Ella swallows, then coughs into her fist again. Another stroke of red on the white sheet. “You should apologize to yourself, then.” Her expression shows nothing but conviction, an emotion so strong that I can’t help getting swept up in it.
“Then I’m sorry,” I whisper, but I’m not. I’m not sorry to myself, because though loving her is painful, it is what keeps me whole. No, I am sorry that it is someone like her that the world must take away, that such a bright light must be extinguished so brutally. That one day, she will be the bright red cardinal sitting in the window, while I must keep on living.
A knock sounds on the door right as a soft smile climbs onto her face. “Aiko,” someone calls, muffled through the wood, and I bite on my tongue to distract from the ache in my chest. “You’re needed in 418. They’re dropping like flies out here.”

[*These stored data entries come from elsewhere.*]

/-- Is the source SB12, and the destination (R348)? -/
def srcSb (kind : Nat) (r : List Byte) : Bool := kind == kBF16 || (kind == kRP16 && !qSfmt r)
def dstSb (kind : Nat) : Bool := kind == kSB12
def anySb (kind : Nat) (r : List Byte) : Bool := srcSb kind r || dstSb kind

/-- Bytes of `n` units of a source row, and of a destination row (one plane, for RP16). -/
def srcBytes (kind : Nat) (r : List Byte) (n : Nat) : Nat :=
  if srcSb kind r then 3 * n / 2
  else if kind = kSB12 then n * (if qSfmt r then 2 else 4)
  else if kind = kRP16 then 4 * n
  else n
def dstBytes (kind n : Nat) : Nat := if kind = kSB12 then 3 * n / 2 else if kind = kRP16 || kind = kBF16 then 2 * n else n

/-- Alignment of the source and of the destination (R348). -/
def srcAlign (kind : Nat) (r : List Byte) : Nat :=
  if srcSb kind r then 1 else if kind = kSB12 then (if qSfmt r then 2 else 4) else if kind = kRP16 then 4 else 1
def dstAlign (kind : Nat) : Nat := if kind = kRP16 || kind = kBF16 then 2 else if kind = kDRAIN then 256 else 1

-- DEDUCED: notes/assumptions/14
/-- R350. -/
def copyOk (kind : Nat) (r : List Byte) : Bool :=
  let fits := fun (loc : Bool) (a : Nat) => if loc then decide (a < 2 ^ 32) else decide (a < Config.maxVa)
  let auxLocal := if dstSb kind then qDlocal r else qSlocal r
  bitsN (qCtl r) 17 0 == 0 && fieldN r 0x0E 2 == 0 && fieldN r 0x3C 4 == 0 && bitsN (qCompl r) 31 12 == 0 &&
  decide (1 ≤ qLen r) && decide (qLen r ≤ 2 ^ 24) && decide (1 ≤ qRows r) && decide (qRows r ≤ 65536) && qSmode r != 3 &&
  (if anySb kind r then qL r % 24 == 0 && decide (24 ≤ qL r) && decide (qL r ≤ 12288) && qLen r % qL r == 0 && qAstr r % 4 == 0
   else qL r == 0 && qAstr r == 0) &&
  (anySb kind r || kind == kGATHER || qAux r == 0) &&
  (if kind = kRP16 then qXstr r % 2 == 0 else kind == kGATHER || qXstr r == 0) &&
  fits (qSlocal r) (qSrc r) && (if kind = kDRAIN then decide (qDst r < 2 ^ 32) else fits (qDlocal r) (qDst r)) && fits auxLocal (qAux r) &&
  qSrc r % srcAlign kind r == 0 && qSstr r % srcAlign kind r == 0 && qDst r % dstAlign kind == 0 && qDstr r % dstAlign kind == 0 &&
  (kind != kDRAIN || (!qSlocal r && !qDlocal r && qLen r % 256 == 0))

/-! ### Ranges (R351, R356) -/

/-- Base and length of a strided array of `rows` rows. -/
def span (base stride rows n : Nat) : Nat × Nat := (base, (rows - 1) * stride + n)

-- DEDUCED: notes/assumptions/126
/-- What an operation registers: sources, then destinations; the scale array belongs to its side (R351). -/
def copyRanges (kind : Nat) (r : List Byte) (chans : Nat) : List SRange :=
  let mk := fun (mode : Nat) (w cryst : Bool) (p : Nat × Nat) => (⟨p.1, p.2, mode, w, cryst, false⟩ : SRange)
  let scales := if anySb kind r then [span (qAux r) (qAstr r) (qRows r) (4 * (qLen r / qL r))] else []
  let src := (if kind = kGATHER then (qSrc r, qXstr r) else span (qSrc r) (qSstr r) (qRows r) (srcBytes kind r (qLen r))) ::
    (if srcSb kind r then scales else [])
  let row := dstBytes kind (qLen r)
  let planes := if kind = kRP16 then (List.range chans).map fun c => span (qDst r + c * qXstr r) (qDstr r) (qRows r) row
    else [span (qDst r) (qDstr r) (qRows r) row]
  let dst := planes ++ (if dstSb kind then scales else [])
  (if qSlocal r then [] else src.map (mk (if kind = kDRAIN then 2 else qSmode r) false false)) ++
  (if qDlocal r then [] else dst.map (mk (qDmode r) true (kind == kDRAIN)))

/-! ### Owner tags (R269) -/

/-- Parts of one core under a view: the part as an address names it, core and part, tag. -/
def viewTags (s : State) (view core : Nat) (parts : List (Nat × Nat × Nat)) : List (Nat × Nat × Nat) :=
  parts.map fun p => (view * 64 + partKey p.1 p.2.1, core * 64 + p.2.2, s.tagOf core p.1 p.2.2)

/-- The tags of the team's own parts, and, for `peer`, of the parts of its launch in the cluster. -/
def issueTags (s : State) (t : Team) (peer : Bool) : List (Nat × Nat × Nat) :=
  let own := [0, 1, 2].flatMap fun kind =>
    (List.range (t.parts kind).length).map fun i => (kind, i, (t.parts kind).getD i 0)
  let all := [(0, 14), (1, 16), (2, 32)].flatMap fun q => (List.range q.2).map fun i => (q.1, i)
  let cl := clusterOf t.core
  viewTags s 0 t.core own ++
  (if peer then
    (List.range 16).flatMap fun pos =>
      let core := 16 * cl + pos
      viewTags s (16 + pos) core ((all.filter fun q =>
        match s.partOwner core q.1 q.2 with
        | some o => sameLaunch o t
        | none => false).map fun q => (q.1, q.2, q.2))
   else [])

/-- Where a local address of an operation lies now: its status and cause, or the place (R268, R269, R355). -/
def tagPlace (s : State) (tags : List (Nat × Nat × Nat)) (cluster lseq a n : Nat) : Except (Nat × Nat) LPlace :=
  let peer := bitN a 27
  let pos := a / 2 ^ 23 % 16
  if 2 ^ 28 ≤ a || (!peer && pos ≠ 0) then .error (3, cLRANGE)
  else
    match splitOffset (a % 2 ^ 23) with
    | none => .error (3, cLRANGE)
    | some (kind, i, off) =>
      if partSize kind < off + n then .error (3, cLRANGE)
      else
        match tags.find? fun q => q.1 == a / 2 ^ 23 * 64 + partKey kind i with
        | some (_, phys, tag) =>
          let core := phys / 64
          let part := phys % 64
          if s.tagOf core kind part = tag then .ok ⟨core, kind, part, off⟩ else .error (4, 0)
        | none =>
          let core := 16 * cluster + pos
          let there := (kind == 0 && decide (i < 14)) || kind == 1 || (kind == 2 && decide (i < s.colBanks core))
          if !peer || !there then .error (3, cLRANGE)
          else
            match s.partOwner core kind i with
            | some o => if o.seq = lseq && lseq ≠ 0 then .error (4, 0) else .error (3, cLOWNER)
            | none => .error (3, cLOWNER)

/-! ### Reads and writes of a running operation (R334, R335, R355) -/

/-- Status and cause of a failed read. -/
def readFail (cause : Nat) : Nat × Nat := if cause = cMUNCORR || cause = cLUNCORR then (9, 0) else (3, cause)

def stashHome (s : State) (p : LPlace) : State × Except Nat Unit :=
  match s.partOwner p.core p.kind p.part with
  | none => (s, .ok ())
  | some t => stashFillWith (fun s base => engHome s t.asid.toNat base 128) s p

def opLocalPiece (o : CopyOp) (s : State) (a n : Nat) : State × Except (Nat × Nat) (List Byte) :=
  match tagPlace s o.tags (clusterOf o.core) o.lseq a n with
  | .error e => (s, .error e)
  | .ok p =>
    match stashHome s p with
    | (s, .error k) => (s, .error (readFail k))
    | (s, .ok _) => if localBad s p then (localError s p o.asid.toNat, .error (9, 0)) else (s, .ok (s.localN p.core p.phys n))

/-- A global read; `snap` when the source is held in SNAP mode. -/
def opGlobalPiece (o : CopyOp) (snap : Bool) (s : State) (a n : Nat) : State × Except (Nat × Nat) (List Byte) :=
  match (if snap then s.snaps.find? fun q => q.asid == o.asid.toNat && q.line == a / lineBytes && decide (o.snapAt < q.before) else none) with
  | some q =>
    (match engPage s o.asid.toNat a with
     | (s, .error k) => (s, .error (readFail k))
     | (s, .ok e) =>
       if q.bad then (memError s (controllerOf (e.pa a)) 31 o.asid.toNat a (e.pa a / 128 * 128) 1, .error (9, 0))
       else (s, .ok (slice q.data (a % lineBytes) n)))
  | none =>
    match engPiece s (s.team? o.tid) o.asid.toNat a n with
    | (s, .ok bs) => (s, .ok bs)
    | (s, .error (_, k)) => (s, .error (readFail k))

def copyRead (o : CopyOp) (loc snap : Bool) (s : State) (a n : Nat) : State × Except (Nat × Nat) (List Byte) :=
  readPieces (fun s a k => if loc then opLocalPiece o s a k else opGlobalPiece o snap s a k) (pieces a n) s

-- DEDUCED: notes/assumptions/59
def CopyOp.fail (o : CopyOp) (e : Nat × Nat) : CopyOp := { o with code := e.1, cause := e.2 }

/-- May the operation write the line of `a`: its fault, if any. -/
def writeCheck (s : State) (asid a : Nat) : State × Option Nat :=
  match translate s asid a with
  | (s, .error k) => (s, some k)
  | (s, .ok e) => (s, if e.red then some cREDREAD else if !e.w then some (if e.cow then cCOWWRITE else cPROT) else none)

/-- One piece of a write; nothing once the operation has failed. -/
def copyWritePiece (loc : Bool) (acc : State × CopyOp) (a : Nat) (bs : List Byte) : State × CopyOp :=
  let s := acc.1
  let o := acc.2
  if o.code ≠ 0 then acc
  else if loc then
    match tagPlace s o.tags (clusterOf o.core) o.lseq a bs.length with
    | .error e => (s, o.fail e)
    | .ok p =>
      match stashHome s p with
      | (s, .error k) => (s, o.fail (readFail k))
      | (s, .ok _) => (stashDirty (landLocal s p.core p.phys bs) p bs.length, { o with bytes := o.bytes + bs.length })
  else
    match writeCheck s o.asid.toNat a with
    | (s, some k) => (s, o.fail (3, k))
    | (s, none) => (agentStore s 1 o.order o.core o.asid.toNat a bs, { o with bytes := o.bytes + bs.length })

def copyWrite (loc : Bool) (acc : State × CopyOp) (a : Nat) (bs : List Byte) : State × CopyOp :=
  (pieces a bs.length).foldl (fun acc p => copyWritePiece loc acc p.1 (slice bs (p.1 - a) p.2)) acc

/-! ### Conversions (R189 to R193, R349) -/

def unpack12 (bs : List Byte) (n : Nat) : List Nat :=
  (List.range n).map fun i => bitsN (fieldN bs (3 * (i / 2)) 3) (12 * (i % 2) + 11) (12 * (i % 2))
def pack12 (qs : List Nat) : List Byte :=
  (List.range (qs.length / 2)).flatMap fun i => natLe 3 (qs.getD (2 * i) 0 % 4096 + qs.getD (2 * i + 1) 0 % 4096 * 4096)

/-- Elements of `size` bytes; two-byte ones are BF16 widened. -/
def fpElems (bs : List Byte) (size n : Nat) : List Nat :=
  (List.range n).map fun i => fieldN bs (size * i) size * (if size = 2 then 65536 else 1)

/-- Quantise a block, the residual chained when `fb`. -/
def quantAll (fb : Bool) (w : Nat) : List Nat → Nat → List QRes
  | [], _ => []
  | x :: xs, r =>
    let q := quant false x w (if fb then r else 0)
    q :: quantAll fb w xs q.r

/-- A block to SB12: mantissa codes, scale word, and the SAT and NAN counts. -/
def blockToSb (fb : Bool) (xs : List Nat) : List Nat × Nat × Nat × Nat :=
  let special := fun (x : Nat) => fpIsNan 23 x || fpIsInf 23 x
  let m := (xs.filter fun x => !special x).foldl (fun (a : Dy) x =>
    let d : Dy := ⟨(fpDy 23 x).m.natAbs, (fpDy 23 x).e⟩
    if Dy.lt a d then d else a) ⟨0, 0⟩
  let sp := xs.filter special
  let ef := if m.m = 0 && !sp.isEmpty then 4096 else scaleWord m
  let sk := if sp.isEmpty then 0 else if sp.all (· == fpInf 23 false) then 1 else if sp.all (· == fpInf 23 true) then 2 else 3
  let qs := quantAll fb ef xs 0
  (qs.map fun q => (ofI 12 q.q).toNat, sk * 2 ^ 20 + ef, (qs.filter (·.sat)).length, if sk = 3 then (sp.filter (fpIsInf 23)).length else 0)

/-- An SB12 element as BF16, rounded once. -/
def sbToBf (code w : Nat) : Nat :=
  if scaleE w = 0 then 0
  else if scaleE w = 255 then fpCanon 7
  else if code = 2048 then (match scaleSK w with | 1 => fpInf 7 false | 2 => fpInf 7 true | _ => fpCanon 7)
  else roundDy 7 .rne false (Dy.mul ⟨(BitVec.ofNat 12 code).toInt, 0⟩ (scaleDy w))

/-- The integer an SB12 element gives, none for one that counts SAT. -/
def sbToInt (code w : Nat) : Option Int :=
  if scaleE w = 0 then some 0 else if scaleE w = 255 || code = 2048 then none else some (BitVec.ofNat 12 code).toInt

I turn to Ella, and she must sense my panic, because she raises her hands to make a heart with her fingers. “Go,” she says. “I’ll still be here.” I can see in her face that she believes it. I dread the day when she doesn’t.
I love you dies on the tip of my tongue. “Hang in there,” I say instead, closing my eyes and standing. I cannot look at her while I leave for fear that I will go running back. She whispers a goodbye just before the door shuts.
As I take the bottle of bleach back into my hand, my stomach turns again. I hate this. I hate it here, I hate being here, and I hate living like this, and yet, I am someone who cannot afford to die. Perhaps, when the bodies become too many, the rest of the doctors may lose their minds just as I’m doing now.
There is no end to what I have found myself in. All I must do is scrub and wait for my world to fall apart.